Packing is the process where the values pointed to by a view are copied into a buffer (and then that buffer is copied back to the host). The matrix is a member of self._scal_lhs.
Unpacking is the process of copying data from the host to the device (but no kernel is run here).

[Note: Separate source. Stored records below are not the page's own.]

theorem oneRow {s : State} {d : Word} {n : Nat} (h : slabRow0 d = n ∧ slabRows d = 1)
    (g : issuedPower s .m (clusterOf n) = .powered ∧ s.vc.st.marks.rowUe n = false) : SlabReady s d := by
  intro r hr
  unfold slabHas at hr
  rw [h.1, h.2, Bool.and_eq_true, decide_eq_true_eq, decide_eq_true_eq] at hr
  obtain rfl : r = n := by omega
  exact g

/-- MLDB of BF16 at core-store address 0, inside SCRATCH and outside it; a bank still filling; a pattern that is legal, and one whose last
entry is not. -/
theorem witness_MatrixLoads : Waited dm cl0 ∧ bankState dm.vc.st 0 (tileBytes .bf16 false) = [] ∧ dm.vc.st.nextBank = false
    ∧ dm.vc.st.latch0 = .empty ∧ (bankState d0.vc.st 0 256).length = 1 ∧ scratchFault dm 0 256 = none
    ∧ (∀ i < 128, dm.vc.st.scratch.load (0 + 2 * i) 2 / 2 ^ 7 % 2 ^ 8 = 0)
    ∧ (dm.vc.st.scratch.store 254 2 0x80).load (0 + 2 * 127) 2 / 2 ^ 7 % 2 ^ 8 ≠ 0 := by unfold Waited; decide +kernel

theorem witness_MatrixChains : Waited dm cl0 ∧ dm.vc.st.chain = none ∧ slabIsXa (dm.getA 2) = true ∧ 0 < slabRows (dm.getA 2)
    ∧ slabRows (dm.getA 2) ≤ 128 ∧ slabRow0 (dm.getA 2) + slabRows (dm.getA 2) ≤ 256 ∧ SlabReady dm (dm.getA 2)
    ∧ (chained dm).vc.st.chain = some ⟨2, 0x2E0105, .replicate 128 chainZero⟩ ∧ ChainFits ⟨2, 0x2E0105, .replicate 128 chainZero⟩
    ∧ SlabReady (chained dm) 0x2E0105 ∧ NoFlips dm ∧ dm.vc.st.latch1 = .tile .bf16 false [] 0 ∧ mFmt (mw 0xA 2 81 0 0) = .bf16 ∧ IxReady dm 81
    ∧ ixList dm 81 1 = some [0] ∧ 32 * ((mw 0xA 2 81 0 0).addr.toNat : Int) + loopOffset dm .m = 0 ∧ (∀ k ∈ [0], bankState dm.vc.st (k * aStride .bf16 : Nat) (aStride .bf16) = [] ∧ scratchFault dm (k * aStride .bf16) (aStride .bf16) = none)
    ∧ dv.vc.st.latch1 = .empty :=
  ⟨by unfold Waited; decide +kernel, by decide +kernel, by decide +kernel, by decide +kernel, by decide +kernel, by decide +kernel,
    oneRow (n := 5) (by decide +kernel) (by decide +kernel), by decide +kernel, by unfold ChainFits; decide +kernel,
    oneRow (n := 5) (by decide +kernel) (by decide +kernel), by unfold NoFlips; decide +kernel, by decide +kernel, by decide,
    by unfold IxReady RowIntact; decide +kernel, by decide +kernel, by decide +kernel, by decide +kernel, by decide +kernel⟩

/-- MMAP of FP32 windows 0 and 3 on the row of a3, its index in k1. -/
def dp : State := dm.setStore { dm.vc.st with latch1 := .pattern (.replicate 128 0x8000) }
theorem witness_MatrixRows : Waited dp cl0 ∧ dp.vc.st.latch1 = .pattern (.replicate 128 0x8000) ∧ (List.replicate 128 (0x8000 : BitVec 16)).length = 128
    ∧ ixList dp 81 (slabRows (dp.getA 3)) = some [0] ∧ IxReady dp 81 ∧ fmtAt (slabFmt (dp.getA 3)) = mFmt (mw 8 3 81 0 0x18)
    ∧ ((mw 8 3 81 0 0x18).addr.extractLsb' 3 3).toNat < Fmt.f32.lanes / 128 ∧ slabRow0 (dp.getA 3) + slabRows (dp.getA 3) ≤ 256
    ∧ SlabReady dp (dp.getA 3) ∧ (∀ k ∈ [0], issuedPower dp .m (clusterOf (k % 256)) = .powered ∧ RowIntact dp (k % 256))
    ∧ (∀ r < 256, issuedPower dp .m (clusterOf r) = .powered)
    ∧ (∀ c, dp.vc.st.chain = some c → c.slab.toNat ≠ 3) ∧ slabIsXa (dp.getA 2) = true :=
  ⟨by unfold Waited; decide +kernel, by decide +kernel, by decide +kernel, by decide +kernel, by unfold IxReady RowIntact; decide +kernel,
    by decide +kernel, by decide, by decide +kernel, oneRow (n := 6) (by decide +kernel) (by decide +kernel),
    by unfold RowIntact; decide +kernel, by decide +kernel, fun c h => absurd (h.symm.trans (show dp.vc.st.chain = none by decide +kernel)) (by simp), by decide +kernel⟩

/-- All sixteen slots taken; a CNEST in flight on n0. -/
def dFullSlots : State := dm.setStore { dm.vc.st with
  ops := (List.range 16).map fun i => ⟨i, .c, false, 0, 0, cl0, .copy ⟨.cfill (cw 7 8 0 81 0 15), 0, 0, 0, 16, 0, 0, 0, 0, 0, none, none, [], [], false⟩, false⟩
  nextId := 16 }
def dNesting : State := dm.setStore { dm.vc.st with
  ops := [⟨0, .c, false, 0, 0, cl0, .copy ⟨.cnest (cw 0 0 0 0 80 0), 0, 0, 0, 1, 0, 0, 0, 0, 0, none, none, [], [], false⟩, false⟩], nextId := 1 }

def sound (s : State) (i : Instr) : Bool := copyChecks s i (copyOf s i) == []

/-- Each command of the C stream between [k0] and [k2], and the index commands by row v3 and by entry. -/
theorem witness_CopyIssue : Waited dm cl0 ∧ slotsUsed dm < 16 ∧ nestBusy dm 0 = false ∧ nestBusy dNesting 0 = true ∧ 16 ≤ slotsUsed dFullSlots
    ∧ (∀ i ∈ [Instr.ccopy (cw 0 8 0 80 82 15), .ctrans (cw 0 8 0 80 82 0), .cfill (cw 7 8 0 80 0 15), .cfoll (cw 0x01A0000000000000 8 8 80 82 0), .crem (cw 0x5000 8 0 80 82 15),
        .catom (cw 0 3 0 80 81 0), .cgath (cw 0 8 0 80 82 3), .cscat (cw 0 8 0 80 82 0x41)], sound dm i = true)
    ∧ (ixRow dm 3).isSome = true ∧ (ixRow dm 65).isSome = true ∧ popsBefore dm dm.vc.st.nextId 1 = false
    ∧ (dm.getK 2 + 0).toNat % 64 = 0 ∧ (∃ ps, pieces dm dm.who accCopyRead (dm.getK 2 + 0) 64 = .ok ps
      ∧ (!remotePending dm ps && dataFault dm (dm.getK 2 + 0) ps == none) = true) ∧ nestBad 0 = none :=
  ⟨by unfold Waited; decide +kernel, by
    and_intros
    all_goals first | decide +kernel | exact okWith _ (by decide +kernel)⟩

/-- A CFILL of 16 elements of FP32 into the last bytes of bank 0. -/
def fill : CopyOp := ⟨.cfill (cw 7 8 0 80 0 15), BitVec.ofNat 64 (windowBase + (bankBytes - 64)), 0, 0, 16, 0, 0, 0, 0, 0, none, none, [], [], false⟩
def dFill : State := dm.setStore { dm.vc.st with ops := [⟨0, .c, false, 0, 0, ⟨0, 0, 5, 1⟩, .copy fill, false⟩], nextId := 1 }
theorem witness_CopyFill : ∃ s0, dFill.focusCore 0 = some s0 ∧ (∃ o, copyAt s0 0 = some (o, fill)) ∧ isHndCode 80 = false
    ∧ (cw 7 8 0 80 0 15).nested = false ∧ fill.count ≤ 16 ∧ Fmt.f32.width % 8 = 0 ∧ s0.vc.st.scratch.wf = true
    ∧ fill.dbase.toNat = windowBase + (bankBytes - 64) ∧ (bankBytes - 64) + 16 * 4 ≤ coreStoreBytes ∧ s0.vc.st.scratchOk 0 = true
    ∧ (∀ t < 16, (bankBytes - 64 + t * 4) % bankBytes + 4 ≤ bankBytes) ∧ s0.getM 5 ≠ 0xFFFF :=
  ⟨dFill, rfl, ⟨_, rfl⟩, by and_intros <;> decide +kernel⟩

/-! Events -/

/-- One operation in flight, its SET counting m5 up. -/
def dOp (k : OpKind) : State := dm.setStore { dm.vc.st with ops := [⟨0, .c, false, 0, 0, ⟨0, 0, 5, 1⟩, k, false⟩], nextId := 1 }
def oneOp (k : OpKind) : EngOp := ⟨0, .c, false, 0, 0, ⟨0, 0, 5, 1⟩, k, false⟩
/-- A command that has moved its one element. -/
def movedAll (i : Instr) : CopyOp := ⟨i, 0, 0, 0, 1, 0, 0, 0, 0, 1, none, none, [], [], false⟩

theorem opFits {s : State} {o : EngOp} (h : s.vc.st.loopEnds = [])
    (g : o.cl.so = 1 ∧ (s.getM o.cl.si) ≠ 0xFFFF) : OpFits s o := by
  exact ⟨h, fun _ => g.2, fun e => absurd (g.1.symm.trans e) (by decide)⟩

/-- A load of each kind, each tail of a copy, BANKMODE of a SCRATCH bank to FIFO, and TLBINV. -/
theorem witness_EngineEvents :
    (firstLoad (dOp (.mldb 0 .bf16 false 0 0)) = some (oneOp (.mldb 0 .bf16 false 0 0))
      ∧ scratchFault (dOp (.mldb 0 .bf16 false 0 0)) 0 (tileBytes .bf16 false) = none
      ∧ OpFits (dOp (.mldb 0 .bf16 false 0 0)) (oneOp (.mldb 0 .bf16 false 0 0)))
    ∧ (firstLoad (dOp (.mldbp 1 0)) = some (oneOp (.mldbp 1 0)) ∧ scratchFault (dOp (.mldbp 1 0)) 0 256 = none
      ∧ OpFits (dOp (.mldbp 1 0)) (oneOp (.mldbp 1 0))
      ∧ ∀ e ∈ (List.range 128).map fun i => BitVec.ofNat 16 ((dOp (.mldbp 1 0)).vc.st.scratch.load (2 * i) 2), e.extractLsb' 7 8 = 0)
    ∧ (let c := movedAll (.cmcast (cw 0 8 8 80 82 1))
      let s := dOp (.copy c)
      copyAt s 0 = some (oneOp (.copy c), c) ∧ c.count ≤ c.done ∧ (cMask (cw 0 8 8 80 82 1)).getLsbD 0 = true ∧ 0 ∉ c.delivered
      ∧ (s.vcores.countP (fun u => u.onCore 0) ≤ 1) ∧ (∀ u ∈ s.vcores, u.onCore 0 = true → u.regs.m.get (cSem (cw 0 8 8 80 82 1)).toFin ≠ 0xFFFF))
    ∧ (let c := movedAll (.cfoll (cw 0x01A0000000000000 8 8 80 82 0))
      copyAt (dOp (.copy c)) 0 = some (oneOp (.copy c), c) ∧ c.count ≤ c.done ∧ c.tailDone = false ∧ (dOp (.copy c)).vc.st.follow.length < 8)
    ∧ (let c := movedAll (.crem (cw 0x5000 8 0 80 82 15))
      let s := dOp (.copy c)
      copyAt s 0 = some (oneOp (.copy c), c) ∧ c.count ≤ c.done ∧ c.tailDone = false ∧ NoAlias s ∧ s.mem.wf = true ∧ 0x5000 < 2 ^ 47
      ∧ atomicPlace s ⟨true, true, false, true, false, true, false⟩ 0x5000 8 = .ok (home8 0x5000)
      ∧ ∀ l ∈ s.vc.st.cache, homeRefuses s l.block = false)
    ∧ (let k : OpKind := .bankmode 0x363 4
      firstBankmode (dOp k) = some (oneOp k) ∧ (dOp k).vc.st.bankMode (bmBank 0x363) ≠ 1 ∧ (dOp k).getM 4 ≠ 0xFFFF
      ∧ (∀ l ∈ (dOp k).vc.st.cache, l.way ≠ bmBank 0x363) ∧ bmMode 0x363 = 3 ∧ ((dOp k).vc.st.handle (bmHandle 0x363)).bound = false ∧ OpFits ((dOp k).setM 4 ((dOp k).getM 4 + 1)) (oneOp k))
    ∧ (let k : OpKind := .tlbinv 0x4000 0 4
      (dOp k).op? 0 = some (oneOp k) ∧ (dOp k).getM 4 ≠ 0xFFFF ∧ OpFits ((dOp k).setM 4 ((dOp k).getM 4 + 1)) (oneOp k))
    ∧ ∀ k, (dOp k).focusCore 0 = some (dOp k) :=
  ⟨⟨rfl, by decide +kernel, opFits (by decide +kernel) (by decide +kernel)⟩,
    ⟨rfl, by decide +kernel, opFits (by decide +kernel) (by decide +kernel),
      fun e h => eq_of_beq (List.all_eq_true (p := fun e : BitVec 16 => e.extractLsb' 7 8 == 0).mp (by decide +kernel) e h)⟩,
    ⟨rfl, by decide, by decide, by decide, by decide +kernel, by decide +kernel⟩,
    ⟨rfl, by decide, by decide, by decide +kernel⟩,
    ⟨rfl, by decide, by decide, by unfold NoAlias; decide +kernel, by decide +kernel, by decide, ofOpt (by decide +kernel), by decide +kernel⟩,
    ⟨rfl, by decide +kernel, by decide +kernel, by decide +kernel, by decide, by decide +kernel, opFits (by decide +kernel) (by decide +kernel)⟩,
    ⟨rfl, by decide +kernel, opFits (by decide +kernel) (by decide +kernel)⟩, fun _ => rfl⟩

I recently restart to work on this. Just to clarify things we discussed: I did the following things to save the view from t = 0 for the t > 0 calculations:
# Swap out the view and pack it
self._sbase_lhs = self._scal_xchg_view(lhs, 'get_scal_fpts_for_inter')
# Kernels
self.kernels['lhs_fpts_pack'] = lambda: be.kernel(
'pack', self._sbase_lhs
)
Then this packing kernel is run which copy the view values to xchgmat matrix which is a member of self._sbase_lhs. In the future time steps, this matrix is passed to some pointwise kernel, for example:
Am I right for all those procedures? I tried to check the result of ulin[0] - ublin[0] at the t = 0 inside this pointwise kernel, but the value is not 0. And if I pass ublin=self._sbase_lhs into the kernel, the result is 0. Do you have any advice regarding that?
First, check that the arguments ublin and ubrin are specified with the mpi prefix in the kernel definition. Second, are you sure that the packing kernel is running and completing before your kernel runs?

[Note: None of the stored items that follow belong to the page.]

-- ==== Sys2Proof/Machine/FrameDecoder.lean ====
section
/-! DEFINITION. The frame decoder and response framer: VCHK, PSTAT, RXRESP (R89 to R104). -/

namespace Sys2Proof.Machine

/-- VCHK (R89). -/
def execVchk (s : State) : Host.Outcome State Fault Refusal :=
  .next (s.setCheckFlag (checkFlag s.rxInput))

/-- What PSTAT decodes: absent input has length 0, any other input is decoded whole (R93, R97). -/
def parseInput : Option (List Byte) → StatusResult
  | none => .fail .frameTooShort
  | some bs => decodeStatus bs

/-- PSTAT (R93). -/
def execPstat (s : State) : Host.Outcome State Fault Refusal :=
  .next (s.commitStatus (parseInput s.rxInput))

/-- The response handling of R99: absent or empty, then too short, then the first 9 bytes. -/
def State.response (s : State) : StatusResult :=
  if s.rxpres = false ∨ s.rxlen.val = 0 then .fail .noResponse
  else if s.rxlen.val < Config.statusLen then .fail .invalidResponseLength
  else decodeStatus (s.rxRead Config.statusLen)

/-- RXRESP (R99). -/
def execRxresp (s : State) : Host.Outcome State Fault Refusal :=
  .next (s.commitStatus s.response)

end Sys2Proof.Machine
end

Ah yes mpi prefix works. Thanks. I think prefixes view, mpi and no prefix give the different mapping? Regarding the second point, the packing kernel is run right after the kernel eles/disu.

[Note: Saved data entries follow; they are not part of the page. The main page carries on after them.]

-- ==== Sys2Proof/Machine/ReceiveBuffer.lean ====
section
/-! DEFINITION. Receive-buffer loading: RXB and RXL (R105 to R109). -/

namespace Sys2Proof.Machine

/-- RXB: every 8-bit index is in the buffer (R105). -/
def execRxb (index byte : Byte) (s : State) : Host.Outcome State Fault Refusal :=
  .next { s with rxbuf := s.rxbuf.write index.toNat byte }.complete

/-- RXL: a length above 256 is ILLEGAL_OP and changes nothing else (R64, R106). -/
def execRxl (length : Half) (present : Bool) (s : State) : Host.Outcome State Fault Refusal :=
  if h : length.toNat < 257 then
    .next { s with rxlen := ⟨length.toNat, h⟩, rxpres := present }.complete
  else .next s.illegalOp

end Sys2Proof.Machine
end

Yes, these prefixes determine how the kernel accesses the data. MPI is needed for anything that has been packed. It should probably be changed to xchg so it matches the name of the underlying data types.
One more question on mpi view matrix to help to understand:
in this block of code, there are kernels doing pack, send, recv and unpack:
# Generate second set of view matrices
self._vect_lhs = self._vect_xchg_view(lhs, 'get_vect_fpts_for_inter')
self._vect_rhs = be.xchg_matrix_for_view(self._vect_lhs)
# If we need to send our gradients to the RHS
if self.c['ldg-beta'] != -0.5:
self.kernels['vect_fpts_pack'] = lambda: be.kernel(
'pack', self._vect_lhs
)
self.mpireqs['vect_fpts_send'] = lambda: self._vect_lhs.sendreq(
self._rhsrank, vect_fpts_tag
)
# If we need to recv gradients from the RHS
if self.c['ldg-beta'] != 0.5:
self.mpireqs['vect_fpts_recv'] = lambda: self._vect_rhs.recvreq(
self._rhsrank, vect_fpts_tag
)
self.kernels['vect_fpts_unpack'] = lambda: be.kernel(
'unpack', self._vect_rhs
)
And in the user defined pre-process graphs:
g2 = self.backend.graph()
g2.add_mpi_reqs(m['vect_fpts_recv'])
# Pack and send these interpolated gradients to our neighbours
g2.add_all(k['mpiint/vect_fpts_pack'], deps=ideps)
for send, pack in zip(m['vect_fpts_send'], k['mpiint/vect_fpts_pack']):
g2.add_mpi_req(send, deps=[pack])
g2.add_all(k['mpiint/vect_fpts_unpack'])
g2.commit()
Is it sufficient to let this view matrix to pass through to another rank and be used in the run-time graph? You said before ‘Unpacking is the process of copying data from the host to the device (but no kernel is run here).’ what does it mean no kernel is run?
And also does packing really copy data from buffer to the host even if in the device-awared mpi mode?
Packing on the send side always involves executing a kernel to collect data together on a buffer on the backend. Depending on the backend (and other configuration options such as CUDA aware MPI) this buffer may then be copied over to the host. Unpacking never involves a kernel but may involve a copy operation. This again depends on the backend and how it has been configured.